# Staples, Straps, etc. for SER Cable



## BBQ (Nov 16, 2010)

mechspecj said:


> Here in Louisiana we use EMT drive straps AKA "J Hooks", PVC 2 hole Straps, or 1 1/2 wide staples to run our subfed SER 1/3 wg in the homes we wire.
> 
> We have one area we work in with a bunch of hardasses claiming that is not sufficient fastener for the job described.
> 
> Can you guys tell me what you use locally and can anyone tell me where it is stated in the NEC?


When you run SE for that indoors the rules for NM apply.

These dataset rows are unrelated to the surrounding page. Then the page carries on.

/-- R472, R475: from CURRENT 0 with RELOAD N, not 0, and the counter enabled, tick k + 1 (k up to N) leaves
N - k; COUNTFLAG is set, and SysTick pended where TICKINT is 1, by tick N + 1 and no earlier: a period of
N + 1 ticks. Each tick is one step of the machine (the ticks come as inputs: log entry 8). -/
def Obligations.SysTickPeriod : Prop :=
  ∀ (s : State) (k : Nat) (rest : List Input), s.cfg.hasSysTick = true → s.syst.enable = true →
    s.syst.current = 0#24 → s.syst.reload ≠ 0#24 → s.syst.countFlag = false →
    s.pending.systick = false → k ≤ s.syst.reload.toNat →
    s.inputs = List.replicate (k + 1) (.outside .tick) ++ rest →
      ∃ t, Sys2Proof.core.run (k + 1) s = .next t ∧
        t.syst = { s.syst with
          current := t.syst.current, countFlag := decide (k = s.syst.reload.toNat) } ∧
        t.syst.current.toNat = s.syst.reload.toNat - k ∧
        t = { s with
          syst := t.syst
          pending := { s.pending with
            systick := s.syst.tickInt && decide (k = s.syst.reload.toNat) }
          event := s.event ||
            (s.scr.sevOnPend && s.syst.tickInt && decide (k = s.syst.reload.toNat))
          inputs := rest }

/-! ## Reset (70) -/

/-- R500, R501: a reset with a readable vector table, asked for by the input or, with no input left, by
software (D18; that it comes then is the model's choice: log entry 8), leaves what R501 says (a pending
bit of a line that stays high is set again in the same step: the model's reading, log entry 22). Where
either vector read is answered with a bus error it leaves Lockup (R428), the rest as R501 says, with
SP_main and T as they were (the model's reading: log entry 28). A reset in the middle of an exception
entry leaves the same, with memory as the frame words already stored leave it, any of the eight (which
they are is an input of the model's: log entry 16). -/
def Obligations.ResetSequence : Prop :=
  ∀ (s : State) (rest : List Input),
    (s.inputs = .reset :: rest ∨ (s.inputs = [] ∧ s.resetRequest = true) →
      (s.resetReady → ∃ t, step s = .next t ∧ ResetFrom s.afterInput t) ∧
      (s.cfg.target .read true .word 0 = none ∨
          (s.readable true .word 0#32 ∧ s.cfg.target .read true .word 4 = none) →
        ∃ t, step s = .next t ∧ ResetTo s.afterInput t s.spMain 0xFFFFFFFE#32 s.t true)) ∧
    (∀ (frame : BitVec 8) (e : Exc), s.inputs = .resetDuring .run frame :: rest → s.resetReady →
      s.lockup = false → s.sleep = .awake → s.best = some e →
      s.writableWords s.privileged s.framePtr 8 →
        ∃ u t, step s = .next t ∧ onlyMemory s.afterInput u ∧ ResetFrom u t ∧
          ∀ x, u.mem.read x =
            if s.framePtr.toNat ≤ x ∧ x < s.framePtr.toNat + 32 ∧
                frame.getLsbD ((x - s.framePtr.toNat) / 4) = true then
              byteOf s.cfg.bigEndian .word
                ((s.frameWords s.pc).getD ((x - s.framePtr.toNat) / 4) 0#32)
                ((x - s.framePtr.toNat) % 4)
            else s.mem.read x)

/-- R65: what `State.reset` holds where the spec gives the value (memory with nothing listed; the parameters
are those of the test platform, the model's choice: log entry 2). -/
def Obligations.ResetValues : Prop :=
  State.reset.ipsr = 0#6 ∧ State.reset.primask = false ∧ State.reset.npriv = false ∧
    State.reset.spsel = false ∧ State.reset.pending = ExcBits.none ∧
    State.reset.active = ExcBits.none ∧ State.reset.enabled = 0#32 ∧
    State.reset.pri = ⟨0#2, 0#2, 0#2, Vector.replicate 32 0#2⟩ ∧ State.reset.event = false ∧
    State.reset.lockup = false ∧ State.reset.sleep = .awake ∧ State.reset.vtor = 0#25 ∧
    State.reset.scr = ⟨false, false, false⟩ ∧ (readSys .ccr State.reset).1 = 0x00000208#32 ∧
    (readSys .systCsr State.reset).1 = 0x00000000#32

/-! ## The whole machine -/

/-- Every step keeps the invariant: memory canonical, stack pointers multiples of 4, the pc even, SPSEL in
Thread mode only, Thread mode exactly when nothing is active, IPSR 0 or the number of an exception that
exists (for a frame that software has altered the model refuses the return: log entry 19), nothing
pending or active that does not exist, high lines pended. No step changes the parameters of R7. -/
def Obligations.StepKeepsInvariant : Prop :=
  ∀ s t : State, step s = .next t → t.cfg = s.cfg ∧ (s.Inv → t.Inv)

/-- The invariant holds at `State.reset`, whose UNKNOWN registers are the model's choice (log entries 1, 4). -/
def Obligations.ResetInvariant : Prop := State.reset.Inv

/-- R431, R432: unprivileged code changes nothing that only privileged code may change, and does not become
privileged but by an exception entry: a step of the core from unprivileged Thread mode leaves all of it
as it was, or is the entry of SVCall, HardFault or a takeable exception from a state in which all of it
is as it was, after which the privileged state but the mode, the stack pointers, SPSEL and the entered
exception's Active and Pending bits is still as before (and SYST_CSR's COUNTFLAG, if the vector table
lies over that register). Where the environment and SysTick act between the accesses of a multiple
transfer (R400, R312), as it was is as the first of these events leave it. The premise that no reset is
in the middle of a step is a clause of the invariant. -/
def Obligations.UnprivilegedIsolation : Prop :=
  ∀ s t : State, s.privileged = false → startsWithCore s.inputs = true →
    (s.inputs = [] → s.resetRequest = false) → s.resetIn = none → step s = .next t →
      ∃ (n : Nat) (s' : State), s' = s.afterEvents (s.nextGaps.take n).flatten ∧
        (sameSystem s' t ∨
        ∃ (u : State) (e : Exc) (ret : Word), sameSystem s' u ∧ exceptionEntry e ret u = .next t ∧
          (e = .svcall ∨ e = .hardFault ∨ s'.takeable e = true) ∧
          t.ipsr = BitVec.ofNat 6 e.number ∧ t.active = s.active.set e true ∧
          t.pending = s'.pending.set e false ∧ t.primask = s.primask ∧ t.npriv = s.npriv ∧
          t.enabled = s.enabled ∧ t.pri = s.pri ∧ t.scr = s.scr ∧ t.vtor = s.vtor ∧
          t.resetRequest = s.resetRequest ∧
          t.syst = { s'.syst with countFlag := t.syst.countFlag })
end

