-- ==== Sys2Proof/Laws/State.lean ====
section
/-! SUPPORT. What each update of the state does to each field, so that no later proof unfolds one. -/

namespace Sys2Proof.Machine

open Sys2Proof

/-! ## setLow -/

@[simp] theorem State.setLow_cfg (s : State) (i : LowReg) (v : Word) :
    (s.setLow i v).cfg = s.cfg := rfl

@[simp] theorem State.setLow_r (s : State) (i : LowReg) (v : Word) :
    (s.setLow i v).r = s.r.set i.val v := rfl

@[simp] theorem State.setLow_spMain (s : State) (i : LowReg) (v : Word) :
    (s.setLow i v).spMain = s.spMain := rfl

@[simp] theorem State.setLow_spProcess (s : State) (i : LowReg) (v : Word) :
    (s.setLow i v).spProcess = s.spProcess := rfl

@[simp] theorem State.setLow_lr (s : State) (i : LowReg) (v : Word) :
    (s.setLow i v).lr = s.lr := rfl

@[simp] theorem State.setLow_pc (s : State) (i : LowReg) (v : Word) :
    (s.setLow i v).pc = s.pc := rfl

@[simp] theorem State.setLow_flags (s : State) (i : LowReg) (v : Word) :
    (s.setLow i v).flags = s.flags := rfl

@[simp] theorem State.setLow_ipsr (s : State) (i : LowReg) (v : Word) :
    (s.setLow i v).ipsr = s.ipsr := rfl

@[simp] theorem State.setLow_t (s : State) (i : LowReg) (v : Word) :
    (s.setLow i v).t = s.t := rfl

@[simp] theorem State.setLow_primask (s : State) (i : LowReg) (v : Word) :
    (s.setLow i v).primask = s.primask := rfl

@[simp] theorem State.setLow_npriv (s : State) (i : LowReg) (v : Word) :
    (s.setLow i v).npriv = s.npriv := rfl

@[simp] theorem State.setLow_spsel (s : State) (i : LowReg) (v : Word) :
    (s.setLow i v).spsel = s.spsel := rfl

@[simp] theorem State.setLow_pending (s : State) (i : LowReg) (v : Word) :
    (s.setLow i v).pending = s.pending := rfl

@[simp] theorem State.setLow_active (s : State) (i : LowReg) (v : Word) :
    (s.setLow i v).active = s.active := rfl

@[simp] theorem State.setLow_enabled (s : State) (i : LowReg) (v : Word) :
    (s.setLow i v).enabled = s.enabled := rfl

@[simp] theorem State.setLow_pri (s : State) (i : LowReg) (v : Word) :
    (s.setLow i v).pri = s.pri := rfl

@[simp] theorem State.setLow_event (s : State) (i : LowReg) (v : Word) :
    (s.setLow i v).event = s.event := rfl

@[simp] theorem State.setLow_lockup (s : State) (i : LowReg) (v : Word) :
    (s.setLow i v).lockup = s.lockup := rfl

@[simp] theorem State.setLow_sleep (s : State) (i : LowReg) (v : Word) :
    (s.setLow i v).sleep = s.sleep := rfl

@[simp] theorem State.setLow_scr (s : State) (i : LowReg) (v : Word) :
    (s.setLow i v).scr = s.scr := rfl

@[simp] theorem State.setLow_vtor (s : State) (i : LowReg) (v : Word) :
    (s.setLow i v).vtor = s.vtor := rfl

@[simp] theorem State.setLow_resetRequest (s : State) (i : LowReg) (v : Word) :
    (s.setLow i v).resetRequest = s.resetRequest := rfl

@[simp] theorem State.setLow_syst (s : State) (i : LowReg) (v : Word) :
    (s.setLow i v).syst = s.syst := rfl

@[simp] theorem State.setLow_irqLine (s : State) (i : LowReg) (v : Word) :
    (s.setLow i v).irqLine = s.irqLine := rfl

@[simp] theorem State.setLow_nmiLine (s : State) (i : LowReg) (v : Word) :
    (s.setLow i v).nmiLine = s.nmiLine := rfl

@[simp] theorem State.setLow_mem (s : State) (i : LowReg) (v : Word) :
    (s.setLow i v).mem = s.mem := rfl

@[simp] theorem State.setLow_inputs (s : State) (i : LowReg) (v : Word) :
    (s.setLow i v).inputs = s.inputs := rfl

@[simp] theorem State.setLow_deviceIn (s : State) (i : LowReg) (v : Word) :
    (s.setLow i v).deviceIn = s.deviceIn := rfl

@[simp] theorem State.setLow_deviceLog (s : State) (i : LowReg) (v : Word) :
    (s.setLow i v).deviceLog = s.deviceLog := rfl

@[simp] theorem State.setLow_resetIn (s : State) (i : LowReg) (v : Word) :
    (s.setLow i v).resetIn = s.resetIn := rfl

@[simp] theorem State.setLow_dirty (s : State) (i : LowReg) (v : Word) :
    (s.setLow i v).dirty = s.dirty := rfl

@[simp] theorem State.setLow_mustTake (s : State) (i : LowReg) (v : Word) :
    (s.setLow i v).mustTake = s.mustTake := rfl

@[simp] theorem State.setLow_free (s : State) (i : LowReg) (v : Word) :
    (s.setLow i v).free = s.free := rfl

/-! ## setSp -/

@[simp] theorem State.setSp_cfg (s : State) (v : Word) :
    (s.setSp v).cfg = s.cfg := rfl

@[simp] theorem State.setSp_r (s : State) (v : Word) :
    (s.setSp v).r = s.r := rfl

@[simp] theorem State.setSp_spMain (s : State) (v : Word) :
    (s.setSp v).spMain = if s.useProcess then s.spMain else alignWord v := rfl

@[simp] theorem State.setSp_spProcess (s : State) (v : Word) :
    (s.setSp v).spProcess = if s.useProcess then alignWord v else s.spProcess := rfl

@[simp] theorem State.setSp_lr (s : State) (v : Word) :
    (s.setSp v).lr = s.lr := rfl

@[simp] theorem State.setSp_pc (s : State) (v : Word) :
    (s.setSp v).pc = s.pc := rfl

@[simp] theorem State.setSp_flags (s : State) (v : Word) :
    (s.setSp v).flags = s.flags := rfl

@[simp] theorem State.setSp_ipsr (s : State) (v : Word) :
    (s.setSp v).ipsr = s.ipsr := rfl

@[simp] theorem State.setSp_t (s : State) (v : Word) :
    (s.setSp v).t = s.t := rfl

@[simp] theorem State.setSp_primask (s : State) (v : Word) :
    (s.setSp v).primask = s.primask := rfl

@[simp] theorem State.setSp_npriv (s : State) (v : Word) :
    (s.setSp v).npriv = s.npriv := rfl

@[simp] theorem State.setSp_spsel (s : State) (v : Word) :
    (s.setSp v).spsel = s.spsel := rfl

@[simp] theorem State.setSp_pending (s : State) (v : Word) :
    (s.setSp v).pending = s.pending := rfl

@[simp] theorem State.setSp_active (s : State) (v : Word) :
    (s.setSp v).active = s.active := rfl

@[simp] theorem State.setSp_enabled (s : State) (v : Word) :
    (s.setSp v).enabled = s.enabled := rfl

@[simp] theorem State.setSp_pri (s : State) (v : Word) :
    (s.setSp v).pri = s.pri := rfl

@[simp] theorem State.setSp_event (s : State) (v : Word) :
    (s.setSp v).event = s.event := rfl

@[simp] theorem State.setSp_lockup (s : State) (v : Word) :
    (s.setSp v).lockup = s.lockup := rfl

@[simp] theorem State.setSp_sleep (s : State) (v : Word) :
    (s.setSp v).sleep = s.sleep := rfl

@[simp] theorem State.setSp_scr (s : State) (v : Word) :
    (s.setSp v).scr = s.scr := rfl

@[simp] theorem State.setSp_vtor (s : State) (v : Word) :
    (s.setSp v).vtor = s.vtor := rfl

@[simp] theorem State.setSp_resetRequest (s : State) (v : Word) :
    (s.setSp v).resetRequest = s.resetRequest := rfl

@[simp] theorem State.setSp_syst (s : State) (v : Word) :
    (s.setSp v).syst = s.syst := rfl

@[simp] theorem State.setSp_irqLine (s : State) (v : Word) :
    (s.setSp v).irqLine = s.irqLine := rfl

@[simp] theorem State.setSp_nmiLine (s : State) (v : Word) :
    (s.setSp v).nmiLine = s.nmiLine := rfl

@[simp] theorem State.setSp_mem (s : State) (v : Word) :
    (s.setSp v).mem = s.mem := rfl

@[simp] theorem State.setSp_inputs (s : State) (v : Word) :
    (s.setSp v).inputs = s.inputs := rfl

@[simp] theorem State.setSp_deviceIn (s : State) (v : Word) :
    (s.setSp v).deviceIn = s.deviceIn := rfl

@[simp] theorem State.setSp_deviceLog (s : State) (v : Word) :
    (s.setSp v).deviceLog = s.deviceLog := rfl

@[simp] theorem State.setSp_resetIn (s : State) (v : Word) :
    (s.setSp v).resetIn = s.resetIn := rfl

@[simp] theorem State.setSp_dirty (s : State) (v : Word) :
    (s.setSp v).dirty = s.dirty := rfl

@[simp] theorem State.setSp_mustTake (s : State) (v : Word) :
    (s.setSp v).mustTake = s.mustTake := rfl

@[simp] theorem State.setSp_free (s : State) (v : Word) :
    (s.setSp v).free = s.free := rfl

/-! ## setFlags -/

@[simp] theorem State.setFlags_cfg (s : State) (f : Flags) :
    (s.setFlags f).cfg = s.cfg := rfl

@[simp] theorem State.setFlags_r (s : State) (f : Flags) :
    (s.setFlags f).r = s.r := rfl

@[simp] theorem State.setFlags_spMain (s : State) (f : Flags) :
    (s.setFlags f).spMain = s.spMain := rfl

@[simp] theorem State.setFlags_spProcess (s : State) (f : Flags) :
    (s.setFlags f).spProcess = s.spProcess := rfl

@[simp] theorem State.setFlags_lr (s : State) (f : Flags) :
    (s.setFlags f).lr = s.lr := rfl

@[simp] theorem State.setFlags_pc (s : State) (f : Flags) :
    (s.setFlags f).pc = s.pc := rfl

@[simp] theorem State.setFlags_flags (s : State) (f : Flags) :
    (s.setFlags f).flags = f := rfl

@[simp] theorem State.setFlags_ipsr (s : State) (f : Flags) :
    (s.setFlags f).ipsr = s.ipsr := rfl

@[simp] theorem State.setFlags_t (s : State) (f : Flags) :
    (s.setFlags f).t = s.t := rfl

@[simp] theorem State.setFlags_primask (s : State) (f : Flags) :
    (s.setFlags f).primask = s.primask := rfl

@[simp] theorem State.setFlags_npriv (s : State) (f : Flags) :
    (s.setFlags f).npriv = s.npriv := rfl

@[simp] theorem State.setFlags_spsel (s : State) (f : Flags) :
    (s.setFlags f).spsel = s.spsel := rfl

@[simp] theorem State.setFlags_pending (s : State) (f : Flags) :
    (s.setFlags f).pending = s.pending := rfl

@[simp] theorem State.setFlags_active (s : State) (f : Flags) :
    (s.setFlags f).active = s.active := rfl

@[simp] theorem State.setFlags_enabled (s : State) (f : Flags) :
    (s.setFlags f).enabled = s.enabled := rfl

@[simp] theorem State.setFlags_pri (s : State) (f : Flags) :
    (s.setFlags f).pri = s.pri := rfl

@[simp] theorem State.setFlags_event (s : State) (f : Flags) :
    (s.setFlags f).event = s.event := rfl

@[simp] theorem State.setFlags_lockup (s : State) (f : Flags) :
    (s.setFlags f).lockup = s.lockup := rfl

> 334.30 Securing and Supporting. Nonmetallic-sheathed
> cable shall be supported and secured by staples, cable ties,
> straps, hangers, or similar fittings designed and installed so
> as not to damage the cable,..........


----------



## pjg (Nov 11, 2008)

We use metal one hole(EMT) straps sized to the SER.


----------



## bobelectric (Feb 24, 2007)

Yes with a dewalt! Fast and secure.


----------



## NolaTigaBait (Oct 19, 2008)

mechspecj said:


> Here in Louisiana we use EMT drive straps AKA "J Hooks", PVC 2 hole Straps, or 1 1/2 wide staples to run our subfed SER 1/3 wg in the homes we wire.
> 
> We have one area we work in with a bunch of hardasses claiming that is not sufficient fastener for the job described.
> 
> Can you guys tell me what you use locally and can anyone tell me where it is stated in the NEC?


What do they want you to use????


----------



## walkerj (May 13, 2007)

mechspecj said:


> Here in Louisiana we use EMT drive straps AKA "J Hooks", PVC 2 hole Straps, or 1 1/2 wide staples to run our subfed SER 1/3 wg in the homes we wire.
> 
> We have one area we work in with a bunch of hardasses claiming that is not sufficient fastener for the job described.
> 
> Can you guys tell me what you use locally and can anyone tell me where it is stated in the NEC?


Mandeville?


----------



## walkerj (May 13, 2007)

I have always used the big staples. 
Never had a problem. 
But I haven't wired a house for a few years.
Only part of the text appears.